Foley, the 2010 Republican nominee who is seeking a rematch with Malloy, criticized the governor’s stance after reading accounts in The Mirror and The Hartford Courant over the weekend of the Democratic Party’s latest finance reports. They showed at least three $10,000 donors doing business with the state.
“The governor stated explicitly last week that their threshold for what’s acceptable is merely what’s legal. Governor Malloy is inappropriately allowing state contractors and others who have a stake in government business to buy influence with him,” Foley said.
Malloy repeated Monday that his standard is the same that applies to all candidates: compliance with the law.

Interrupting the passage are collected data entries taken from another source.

-- ==== Sys2Proof/Machine/Furrow.lean ====
section
/-!
DEFINITION. The furrows: enable, first lock, lock, range, holdover, slew, changes of source, encoder and pulse inputs,
zero crossings and the timestamp latch (R31 to R58, R481, R482). What a furrow's disable does to the other blocks
stands in RegWrite.lean.
-/
namespace Sys2Proof.Machine

/-- Fabric cycles of `k` cycles at `rate` (0.1 mHz); a cycle counts as 1 s while no frequency is known (R482). -/
def cyclesAt (k rate : Nat) : Nat := if rate = 0 then k * cySec else k * angDen / rate

/-- Fabric cycles of two cycles at `rate`. -/
def twoCycles (rate : Nat) : Nat := cyclesAt 2 rate

/-- A tracked frequency held to 1 Hz to 400 Hz (R40), in 0.1 mHz. -/
def inRange (rate : Nat) : Nat := if rate < 10000 then 10000 else if 4000000 < rate then 4000000 else rate

/-- A frequency inside the tracking range (R37, R40). -/
def freqOk (rate : Nat) : Bool := decide (10000 ≤ rate) && decide (rate ≤ 4000000)

/-- Furrow `n` discards a write to its registers (R57). -/
def State.furCfgErr (s : State) (n : Nat) : State := s.flag (FUR_STAT_CFGERR n)

/-- The presence criteria start again from this cycle, with no history (R482). -/
def State.furRestart (s : State) (n : Nat) : State :=
  s.setFurrow n { s.furrow n with
    present := false, cfgClk := s.clk, sAng := 0, sClk := s.clk, sRate := 0, sAmp := 0, ampClk := s.clk, lowAcc := 0
    highAcc := 0, okClk := none, adj := 0, adjEnd := s.clk, adjErr := 0, pos := 0, idx := false, cntClk := s.clk
    cntSeen := false, edges := 0, edgeClk := s.clk, edgePer := 0, agree := false, bSeen := false }

/-- The resampler of furrow `n` starts anew: its rings hold nothing of the present settings (R47, R185). -/
def State.rsMark (s : State) (n : Nat) : State :=
  let s := { s with rsPos := s.rsPos.filter (fun p => p.1 / 64 ≠ n) }
  s.setFurrow n { s.furrow n with rsClk := s.clk, rsAng := s.angle n, rsSeen := false }

/-! ### The source (R31 to R36, R482) -/

/-- The source's angle plus `FUR_OFSn` in cycle `c`, not wrapped: the last fix carried on at the source's frequency
(R31, R38). -/
def State.srcAngle (s : State) (n c : Nat) : Nat :=
  let f := s.furrow n
  f.sAng + s.rd (FUR_OFS_OFS n) + f.sRate * 16777216 * (c - f.sClk) / angDen

/-- The phase error e of furrow `n`: the source's angle less the furrow's, wrapped to half a cycle (R42). -/
def State.phaseErr (s : State) (n : Nat) : Int := sx 24 (tc 24 ((s.srcAngle n s.clk : Int) - s.angle n))

/-- The source's angle plus `FUR_OFSn` passes 0 in this cycle: the positive zero crossing (R31, R45). -/
def State.srcPass (s : State) (n : Nat) : Bool :=
  let f := s.furrow n
  let u := s.srcAngle n s.clk
  if f.sClk < s.clk then decide (s.srcAngle n (s.clk - 1) / 16777216 ≠ u / 16777216)
  else decide (u % 16777216 ≤ f.sRate * 16777216 / angDen)
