/-- The thresher chooses its next work (R182): due lane blocks in ascending lane number, then jobs. Each turn takes,
ends or starts a job. -/
def State.thrChoose (s : State) : (fuel : Nat) → State
  | 0 => s
  | fuel + 1 =>
    if s.thrRun.isSome then s
    else match (List.range 16).find? (fun k => (s.lane k).any (fun l => l.due.isSome)) with
      | some k =>
        match s.lane k with
        | some l => match l.due with
          | some d =>
            let l := { l with due := none, acc := l.acc ++ d.1, stamp := if l.blocks = 0 then d.2 else l.stamp }
            (s.setLane k (some l)).thrStart (some k) 0 costLane d.1
          | none => s
        | none => s
      | none => match bestJob s.thrQ with
        | none => s
        | some j =>
          if j.words.isEmpty then (s.jobTake j).thrChoose fuel
          else if dscKind j.words = 0 then
            let k := { j with state := 3 }
            let s := if j.state = 3 then s else s.thrWord7 j.addr 3 0 j.chans.length
            ((s.jobSet j k).harmNext k).thrChoose fuel
          else
            let n := dscN j.words
            let len := if bit (dsc j.words 0) 20 = 1 then n else 2 * n
            let data := (List.range len).map fun i => s.load32 (dsc j.words 1 + 4 * i)
            ((s.thrWord7 j.addr 3 0 0).jobSet j { j with state := 3 }).thrStart none j.id (costPlain n) data

/-- The choice with fuel for every job. -/
def State.thrNext (s : State) : State :=
  let s := s.jobWakes
  s.thrChoose (3 * s.thrQ.length + 3)

/-- A supraharmonic record is complete (R189, R191, R192). -/
def State.laneRecord (s : State) (k : Nat) (l : Lane) : State :=
  let ws := l.words
  let xs := streamVals l.acc
  let blocks := (List.range (bits (dsc ws 0) 7 0)).map fun i => (xs.drop (5120 * i)).take 5120
  let vals := (List.range 740).map (bandValue blocks)
  let s := if dscDest ws = 0 then
      let a := dsc ws 5 + 3008 * (l.seq % bits (dsc ws 1) 7 0)
      let fl := l.acc.foldl (fun a w => a ||| w) 0
      let w5 := bit fl 7 * 2 ^ 31 + bit fl 4 * 2 ^ 30 + bit fl 6 * 2 ^ 29 + bit fl 5 * 2 ^ 28 + l.ch * 65536 + bits (dsc ws 0) 7 0
      let s := s.storeWords a (l.stamp ++ [BitVec.ofNat 32 w5, BitVec.ofNat 32 l.seq, 0])
      (s.storeWords (a + 32) vals).storeWords (a + 2992) [0, 0, 0, 0]
    else s.binResults (dscDest ws) (dsc ws 5) (dsc ws 6) vals
  let n := l.seq + 1
  let s := s.setLane k (some { l with acc := [], blocks := 0, seq := n % 2 ^ 32 })
  s.thrDone l.addr l.suit l.poster (dsc ws 0) 8 0 n

/-- The transform in progress ends: its results and completion (R192). -/
def State.thrFinish (s : State) (r : ThrRun) : State :=
  let s := { s with thrRun := none }
  match r.lane with
  | some k => match s.lane k with
    | some l =>
      let l := { l with blocks := l.blocks + 1 }
      if l.blocks = bits (dsc l.words 0) 7 0 then s.laneRecord k l else s.setLane k (some l)
    | none => s
  | none => match s.thrQ.find? (fun j => j.id = r.job) with
    | none => s
    | some j =>
      if dscKind j.words = 0 then
        match j.chans, j.stop with
        | c :: rest, none =>
          let s := (s.harmWrite j c r.data).jobSet j { j with chans := rest }
          if rest.isEmpty then s else s.thrWord7 j.addr 3 0 rest.length
        | c :: rest, some (7, e) =>
          let k := { j with chans := rest }
          ((s.harmWrite j c r.data).jobSet j k).jobEnd k 7 e
        | _, some (st, e) => s.jobEnd j st e
        | [], none => s.jobEnd j 4 0
      else (s.storeWords (dsc j.words 5) (plainValues j.words r.data)).jobEnd j 4 0

/-- The job whose transform `r` is, and the address from which its input was read; none for a lane. -/
def State.runJob (s : State) (r : ThrRun) : Option (Job × Nat) :=
  match r.lane with
  | some _ => none
  | none => (s.thrQ.find? fun j => j.id = r.job).map fun j =>
    (j, if dscKind j.words = 0 then 1024 * s.rd (FUR_RSBASE_BASE (dscFw j.words)) else dsc j.words 1)
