-- ==== Sys2Proof/Machine/Engine.lean ====
section
/-!
DEFINITION. The Tchiez engine: start queues and dispatch, exceptions, mailboxes, scarecrows, restart and swap (R206 to
R226), and thresher posts with the poster's suit (R180).
-/
namespace Sys2Proof.Machine

/-! ### Hands and ploughs -/

/-- Hand `h` of physical plough `p`. -/
def State.handOf (s : State) (p h : Nat) : Hand := Sparse.get (fun _ => {}) (16 * p + h) s.hand

/-- `s` with hand `h` of plough `p` holding `x`. -/
def State.setHand (s : State) (p h : Nat) (x : Hand) : State :=
  { s with hand := Sparse.set (fun _ => ({} : Hand)) (16 * p + h) x s.hand }

/-- What physical plough `p` holds. -/
def State.ploughOf (s : State) (p : Nat) : Plough := Sparse.get (fun _ => {}) p s.plough

/-- `s` with plough `p` holding `x`. -/
def State.setPlough (s : State) (p : Nat) (x : Plough) : State :=
  { s with plough := Sparse.set (fun _ => ({} : Plough)) p x s.plough }

/-- What belongs to logical plough `l`. -/
def State.logiOf (s : State) (l : Nat) : Logi := Sparse.get (fun _ => {}) l s.logi

/-- `s` with logical plough `l` holding `x`. -/
def State.setLogi (s : State) (l : Nat) (x : Logi) : State :=
  { s with logi := Sparse.set (fun _ => ({} : Logi)) l x s.logi }

/-- Physical plough `p` is Active (Table 07-1). -/
def State.ploughActive (s : State) (p : Nat) : Bool := decide (s.rd (PLG_PSTAT_STATE p) = 0) && decide (s.logOf p < 4)

/-- A hand goes to IDLE; what it held stays until its next dispatch. -/
def State.handIdle (s : State) (p h : Nat) : State := s.setHand p h { s.handOf p h with st := .idle }

/-- Every hand of plough `p` goes to IDLE, abandoning its waits (R223, R277). -/
def State.handsIdle (s : State) (p : Nat) : State := (List.range 16).foldl (fun s h => s.handIdle p h) s

/-! ### Start queues -/

/-- The start queue of logical number `l` takes no request: full, or no plough (R209, R213). -/
def State.startFull (s : State) (l : Nat) : Bool :=
  decide (4 ≤ l) || (s.physOf l).isNone || decide (8 ≤ (s.logiOf l).q.length)

/-- A start request for logical plough `l` (R213): whether it is queued. -/
def State.startReq (s : State) (l vec word : Nat) : Bool × State :=
  if s.startFull l then (false, s)
  else
    let x := s.logiOf l
    (true, s.setLogi l { x with q := x.q ++ [{ vec := vec, word := word, at_ := s.clk }] })

/-- A request that the device makes itself, for an exception, a restart, a swap or the start-up (R217, R223, R225): it is
queued, and where the queue is full it waits for a slot, since those rules name no refusal. DEDUCED, log 53. -/
def State.startOwn (s : State) (l vec word : Nat) : State :=
  let x := s.logiOf l
  let r : StartReq := { vec := vec, word := word, at_ := s.clk }
  if decide (4 ≤ l) || (s.physOf l).isNone then s
  else if 8 ≤ x.q.length then s.setLogi l { x with wait := x.wait ++ [r] }
  else s.setLogi l { x with q := x.q ++ [r] }
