/-- A held start begins (R286); several merge into one. -/
def State.commitHeld (s : State) : State :=
  if s.nvHeld = 0 ∨ s.nvC.isSome ∨ s.pfTaken then s
  else ({ s with nvHeld := 0 } : State).commitStart (if bit s.nvHeld 0 = 1 then 0 else 1)

/-- Fabric cycles of a remap: 3.2 µs and 1 µs (R299). -/
abbrev cyRemap : Nat := 2065

/-- The cycle by which the running commit has written the words it has written. -/
def Commit.wrote (c : Commit) : Nat := c.t0 + (c.done * cyWord + 999) / 1000

/-- The running commit stands still for a remap (R299). -/
def State.commitStall (s : State) : State := { s with nvC := s.nvC.map fun c => { c with t0 := c.t0 + cyRemap } }

/-- The words up to the end of the record that the engine is writing. -/
def throughLast : List NvWord → List NvWord
  | [] => []
  | w :: ws => if w.last then [w] else w :: throughLast ws

/-- The power-fail commit, or one of kind reset (R289): a running commit finishes its record and stops, what it still
had sealed passes on, and crib programs stop after the one in progress. A commit that writes its close record, or has
written it, closes with that. -/
def State.commitFail (s : State) (kind : Nat) : State :=
  let num := (s.nvNum + 1) % 2 ^ 32
  let busy := match s.nvC with | some c => throughLast c.todo | none => []
  let t := match s.nvC with | some c => if busy.isEmpty then (s.clk, 0) else (c.t0, c.done) | none => (s.clk, 0)
  let r : Option (Nat × Nat × Nat) × State := match s.nvC with
    | some c =>
      if c.bnd.isSome && decide (busy.length = c.todo.length) then
        if busy.isEmpty then (none, s.commitNote c.num c.start s.clk)
        else (some (c.num, c.start, c.done + busy.length), s)
      else (c.owed, { s with mapDirty := s.mapDirty || c.map, revDirty := s.revDirty || c.rev.isSome })
    | none => (none, s)
  let s := r.2
  let lost := (s.cribQ.drop 1).foldl (fun n p => n + p.entries) 0 + (s.nvBuf.filter (·.crib)).length
  let s := { s.add NVM_CRIBLOST_V lost with
    nvNum := num, cribQ := s.cribQ.take 1
    nvBuf := (s.nvBuf.filter fun (e : NvEntry) => !e.crib).map fun (e : NvEntry) => { e with seal_ := true }
    cribCopy := s.cribCopy.bind fun k => if k.todo.isEmpty then none else some { k with todo := k.todo.take 1 } }
  let c : Commit := s.carry { num := num, kind := kind, start := s.clk, t0 := t.1, done := t.2, owed := r.1 }
  let u := busy.foldl State.commitWord s
  let c := { c with todo := busy ++ u.openWords num kind ++ u.midWords c }
  { (s.carried c).wr NVM_STAT_BUSY 1 with nvC := some c }

/-- The running commit closes (R287): its number, duration and flag; its crib entries become page programs. -/
def State.commitEnd (s : State) (c : Commit) : State :=
  let s := (s.wr NVM_STAT_BUSY 0).commitNote c.num c.start s.clk
  let pages := cribPages 1 (s.nvBuf.filter fun e => e.crib && e.seal_) []
  let s : State := { s with nvC := none, nvBuf := s.nvBuf.filter fun e => !(e.crib && e.seal_) }
  if s.cribQ.isEmpty then s.cribBegin pages else { s with cribQ := s.cribQ ++ pages }

/-! ### Rows -/

/-- A barn row fails (R299, R300, R455, R456), for cause 0 read-back, 1 double-bit error, 2 two scrubs: a spare row, else
a takeover row of the crib, else it is failed. -/
def State.rowBad (s : State) (row cause : Nat) : State :=
  let r := barnRegion (512 * row)
  if s.nvFailed.contains row then s
  else if s.rd (NVM_SPARE_USED r) < spareRows r ∧ Sparse.get (fun _ => 0) row s.nvTaken = 0 then
    (((s.inc (NVM_SPARE_USED r)).flag NVM_STAT_REMAP).swapIn).logEv 0x0007 r row cause
  else
    let used := s.nvTaken.length
    if used < 256 ∧ Sparse.get (fun _ => 0) row s.nvTaken = 0 then
      let bs := s.bytes (barnBase + 512 * row) 512
      let s := s.setBytes (cribBase + 0x20000 + 512 * used) bs
      let s := { s with nvTaken := Sparse.set (fun _ => 0) row (used + 1) s.nvTaken }
      (((s.inc (NVM_SPARE_TAKE r)).flag NVM_STAT_TAKEOVER).swapIn).logEv 0x0008 r row used
    else ({ s with nvFailed := row :: s.nvFailed }.flag NVM_STAT_NOREPAIR).logEv 0x0009 r row 0

/-- A scrub of the barn (R298, R299): rows with corrected words, and rows with a double-bit error. -/
def State.scrub (s : State) (sgl dbl : List (Fin 8192)) : State :=
  let s := { s with scrubReq := false, scrubClk := s.clk }
  let s := s.add NVM_ECC_SGL sgl.length
  let s := dbl.foldl (fun s r => ((s.flag NVM_STAT_DBL).inc NVM_ECC_DBL).rowBad r 1) s
  sgl.foldl (fun s r =>
    let again := s.nvScrubs.any fun p => p.1 == r.val && decide (p.2 < s.clk) && decide (s.clk < p.2 + 30 * cyDay)
    let s := { s with nvScrubs := ((r.val, s.clk) :: s.nvScrubs).filter fun p => s.clk < p.2 + 30 * cyDay }
    if again then s.rowBad r 2 else s) s

/-! ### The crib copy -/

/-- The words of the copy area's location `l` (R301): word i at page i / 8. -/
def State.copyWord (s : State) (l i : Nat) : Nat := s.load (cribBase + 128 * (i / 8) + 64 * l + 8 * (i % 8)) 8

/-- The valid crib copy at location `l`; its trailer stands in page 511. -/
def State.copyAt (s : State) (l : Nat) : Option (Nat × List Nat) :=
  let n := bits (s.copyWord l 0) 31 16
  match sheafOf (· == 0x40) 4086 (fun i => if i = n + 1 then s.copyWord l 4088 else s.copyWord l i) with
  | some (_, q, pl) => some (q, pl)
  | none => none

/-- The sheaves that a crib copy's payload holds, end to end; `fuel` bounds their number. -/
def splitSheaves : Nat → List Nat → List (Nat × Nat × List Nat)
  | 0, _ => []
  | n + 1, ws =>
    match sheafOf (fun _ => true) ws.length (fun i => ws.getD i 0) with
    | some x => x :: splitSheaves n (ws.drop (x.2.2.length + 2))
    | none => []

/-- A record of the newest crib copy (R293, R301). -/
def State.copyRec (s : State) (type : Nat) : Option (Nat × List Nat) :=
  match newest (s.copyAt 0) (s.copyAt 1) with
  | none => none
  | some (_, pl) =>
    match (splitSheaves 32 pl).find? (fun x => x.1 = type) with
    | some x => some (x.2.1, x.2.2)
    | none => none

/-- The newest valid sheaf of a record that the crib copy also holds. -/
def State.recordAny (s : State) (type len a b : Nat) : Option (Nat × List Nat) :=
  newest (s.record type len a b) (s.copyRec type)

/-- The payload of a crib copy made now: the newest energy, pulse and calibration sheaves (R301). -/
def State.copyPl (s : State) : List Nat :=
  let one (type len a b : Nat) : List Nat :=
    match s.record type len a b with
    | some (q, pl) => sheaf type q pl
    | none => []
  (List.range 16).flatMap (fun f => one (0x10 + f) 115 (locEnergy f 0) (locEnergy f 1))
  ++ one 0x20 33 (locPulse 0) (locPulse 1) ++ one 0x30 24 (locMap 0) (locMap 1)
  ++ one 0x50 313 (locRev 0) (locRev 1) ++ one 0x60 32 (locScale 0) (locScale 1)

/-- The bytes of one half page: the words `ws` from its first, the rest 0. -/
def halfPage (l : Nat) (ws : List Nat) : List (Nat × Nat) :=
  (List.range 64).map fun i => (64 * l + i, ws.getD (i / 8) 0 / 256 ^ (i % 8) % 256)

/-- What a crib copy cycle writes where a location of the energy region stands on a taken-over row: the record's newest
valid sheaf (R300). DEDUCED (log 154). -/
def State.takeCopy (s : State) : List NvWord :=
  let recs : List (Nat × Nat × (Nat → Nat)) := (List.range 16).map (fun f => (0x10 + f, 115, locEnergy f))
    ++ [(0x20, 33, locPulse), (1, 1, locOpen), (2, 1, locClose)]
  recs.flatMap fun r => ([0, 1].filter fun l => s.onTake r.2.1 (r.2.2 l)).flatMap fun l =>
    match s.record r.1 r.2.1 (r.2.2 0) (r.2.2 1) with
    | some (q, pl) => sheafWords (r.2.2 l) (sheaf r.1 q pl)
    | none => []

/-- A crib copy starts (R292, R301), unless one runs: pages 0 to 510, then the trailer's; where an erase of the old
trailer could reach the new one, the trailer is cleared first. Locations on taken-over rows follow. -/
def State.copyStart (s : State) : State :=
  if s.cribCopy.isSome ∨ s.pfTaken then s
  else
    let x := s.copyAt 0
    let y := s.copyAt 1
    let loc := match x, y with
      | some a, some b => if seqNewer b.1 a.1 then 0 else 1
      | some _, none => 1
      | none, _ => 0
    let seq := match newest x y with | some r => seqNext r.1 | none => 1
    let ws := sheaf 0x40 seq s.copyPl
    let body := ws.dropLast
    let tr := ws.getLast?.getD 0
    let old := s.copyWord loc 4088 / 2 ^ 32
    let clear : List CribPage := if old &&& (tr / 2 ^ 32) = old then
        [{ page := 511, bytes := (List.range 8).map (fun i => (64 * loc + i, 255)), entries := 0 }] else []
    let pages : List CribPage := (List.range 511).map fun p =>
      { page := p, bytes := halfPage loc ((body.drop (8 * p)).take 8), entries := 0 }
    let last : CribPage := { page := 511, bytes := halfPage loc [tr], entries := 0 }
    let rows := s.takeCopy
    let crib := (rows.filter fun w => s.taken? w.addr).map fun w => s.takenEntry w.addr w.data
    let copy : CribCopy := { t0 := s.clk, todo := clear ++ pages ++ [last] ++ cribPages 0 crib [] }
    { s.engWrite (rows.filter fun w => !s.taken? w.addr) with cribCopy := some copy }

Alexion was far from the biggest Connecticut donor, even among the state’s pharmaceutical companies. Boehringer Ingelheim Pharmaceuticals of Ridgefield gave $51,400 and Purdue Pharma of Stamford gave $56,050.
Northeast Utilities, whose executives were a leading source of funds to the Connecticut Democratic Party last year, gave $55,000. NStar, a sister company based in Boston, gave $40,000.
Cross Sound Ferry, one of whose executives already gave $20,000 to the state party, contributed $25,000 to the DGA, as did United Technologies Corporation, People’s United Bank and Webster Bank. Cross Sound has been seeking state backing for improvements to the ferry terminal in Bridgeport.
After Aetna, the biggest Connecticut donor to the DGA was Paul Tudor Jones of Greenwich, a billionaire hedge fund manager who supported Barack Obama in 2008, then gave $200,000 in 2012 to Restore Our Future, the Super PAC that supported Mitt Romney. Jones wrote the DGA a check for $250,000.
In addition to what was raised from Connecticut-based companies, the DGA also received $225,000 from Philadelphia-based Comcast, whose subsidiary has the contract to manage the state-owned XL Center in Hartford and Rentschler Field in East Hartford.
The company gave $126,350 to the RGA.